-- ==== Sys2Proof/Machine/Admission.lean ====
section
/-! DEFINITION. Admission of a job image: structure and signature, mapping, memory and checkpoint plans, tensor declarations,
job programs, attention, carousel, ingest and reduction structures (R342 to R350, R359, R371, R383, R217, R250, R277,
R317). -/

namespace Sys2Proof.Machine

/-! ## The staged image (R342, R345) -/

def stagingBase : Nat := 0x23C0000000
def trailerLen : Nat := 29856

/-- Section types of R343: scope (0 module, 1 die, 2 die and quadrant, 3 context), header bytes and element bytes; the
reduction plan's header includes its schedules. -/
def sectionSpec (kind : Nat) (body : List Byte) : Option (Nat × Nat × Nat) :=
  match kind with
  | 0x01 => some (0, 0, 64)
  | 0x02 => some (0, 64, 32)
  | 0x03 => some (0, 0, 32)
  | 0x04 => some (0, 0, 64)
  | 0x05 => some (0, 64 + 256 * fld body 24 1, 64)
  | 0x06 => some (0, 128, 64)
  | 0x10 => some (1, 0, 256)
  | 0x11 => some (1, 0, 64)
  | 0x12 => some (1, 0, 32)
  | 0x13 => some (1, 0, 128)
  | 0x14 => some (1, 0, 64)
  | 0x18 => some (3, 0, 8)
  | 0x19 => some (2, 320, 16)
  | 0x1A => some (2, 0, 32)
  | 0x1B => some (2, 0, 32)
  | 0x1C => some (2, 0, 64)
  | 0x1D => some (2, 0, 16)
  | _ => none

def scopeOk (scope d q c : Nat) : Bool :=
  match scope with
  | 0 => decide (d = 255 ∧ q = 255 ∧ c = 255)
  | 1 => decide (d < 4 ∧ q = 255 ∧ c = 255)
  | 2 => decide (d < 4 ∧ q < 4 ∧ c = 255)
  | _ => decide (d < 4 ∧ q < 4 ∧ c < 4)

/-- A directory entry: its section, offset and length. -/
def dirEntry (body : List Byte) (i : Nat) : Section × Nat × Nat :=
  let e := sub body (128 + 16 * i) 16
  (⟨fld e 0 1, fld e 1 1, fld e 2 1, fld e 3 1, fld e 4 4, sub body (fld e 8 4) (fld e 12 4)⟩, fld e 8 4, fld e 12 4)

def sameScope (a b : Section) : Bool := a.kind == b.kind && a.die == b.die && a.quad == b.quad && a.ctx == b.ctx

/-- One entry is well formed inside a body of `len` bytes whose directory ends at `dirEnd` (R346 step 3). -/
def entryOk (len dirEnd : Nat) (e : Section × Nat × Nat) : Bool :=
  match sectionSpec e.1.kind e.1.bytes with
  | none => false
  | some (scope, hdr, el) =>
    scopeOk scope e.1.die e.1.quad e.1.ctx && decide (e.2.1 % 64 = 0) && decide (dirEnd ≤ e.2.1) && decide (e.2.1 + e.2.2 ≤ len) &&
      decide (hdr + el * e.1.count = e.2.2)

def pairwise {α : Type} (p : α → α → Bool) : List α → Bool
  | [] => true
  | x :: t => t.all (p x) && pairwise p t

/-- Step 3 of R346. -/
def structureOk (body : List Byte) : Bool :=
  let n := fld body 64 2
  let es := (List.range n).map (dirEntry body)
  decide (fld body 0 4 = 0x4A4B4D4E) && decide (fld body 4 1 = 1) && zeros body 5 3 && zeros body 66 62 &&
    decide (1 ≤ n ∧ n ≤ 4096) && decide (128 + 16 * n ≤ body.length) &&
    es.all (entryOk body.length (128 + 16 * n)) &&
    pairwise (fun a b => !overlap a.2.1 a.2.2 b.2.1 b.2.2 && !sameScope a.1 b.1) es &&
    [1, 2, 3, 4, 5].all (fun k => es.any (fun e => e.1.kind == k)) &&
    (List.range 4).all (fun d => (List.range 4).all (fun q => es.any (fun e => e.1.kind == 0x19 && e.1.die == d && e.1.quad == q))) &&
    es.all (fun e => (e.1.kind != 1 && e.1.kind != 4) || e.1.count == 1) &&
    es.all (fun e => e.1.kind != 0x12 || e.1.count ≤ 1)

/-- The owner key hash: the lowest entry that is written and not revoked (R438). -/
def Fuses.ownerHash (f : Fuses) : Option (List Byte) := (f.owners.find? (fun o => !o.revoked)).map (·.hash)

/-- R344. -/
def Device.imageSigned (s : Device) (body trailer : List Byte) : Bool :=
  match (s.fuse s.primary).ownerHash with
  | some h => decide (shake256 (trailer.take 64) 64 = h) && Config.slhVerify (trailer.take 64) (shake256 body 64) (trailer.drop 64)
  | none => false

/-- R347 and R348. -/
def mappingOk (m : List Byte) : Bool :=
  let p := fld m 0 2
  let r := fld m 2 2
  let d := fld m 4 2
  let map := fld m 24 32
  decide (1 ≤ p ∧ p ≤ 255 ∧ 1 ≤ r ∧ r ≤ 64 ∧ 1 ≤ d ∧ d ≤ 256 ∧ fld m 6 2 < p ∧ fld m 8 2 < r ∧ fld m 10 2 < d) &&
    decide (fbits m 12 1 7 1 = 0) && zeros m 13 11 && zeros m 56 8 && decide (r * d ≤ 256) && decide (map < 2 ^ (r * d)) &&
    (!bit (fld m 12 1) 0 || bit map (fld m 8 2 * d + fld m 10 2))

━━━━━━━━━━━━━━━━

WHAT YOU SHOULD DO:
Scan the entries above for the line containing "(0, 64, 32)", and copy it and all lines after it exactly, down to and including the line containing "and length. -/".

WRITTEN RESPONSE:
  | 0x02 => some (0, 64, 32)
  | 0x03 => some (0, 0, 32)
  | 0x04 => some (0, 0, 64)
  | 0x05 => some (0, 64 + 256 * fld body 24 1, 64)
  | 0x06 => some (0, 128, 64)
  | 0x10 => some (1, 0, 256)
  | 0x11 => some (1, 0, 64)
  | 0x12 => some (1, 0, 32)
  | 0x13 => some (1, 0, 128)
  | 0x14 => some (1, 0, 64)
  | 0x18 => some (3, 0, 8)
  | 0x19 => some (2, 320, 16)
  | 0x1A => some (2, 0, 32)
  | 0x1B => some (2, 0, 32)
  | 0x1C => some (2, 0, 64)
  | 0x1D => some (2, 0, 16)
  | _ => none

def scopeOk (scope d q c : Nat) : Bool :=
  match scope with
  | 0 => decide (d = 255 ∧ q = 255 ∧ c = 255)
  | 1 => decide (d < 4 ∧ q = 255 ∧ c = 255)
  | 2 => decide (d < 4 ∧ q < 4 ∧ c = 255)
  | _ => decide (d < 4 ∧ q < 4 ∧ c < 4)

/-- A directory entry: its section, offset and length. -/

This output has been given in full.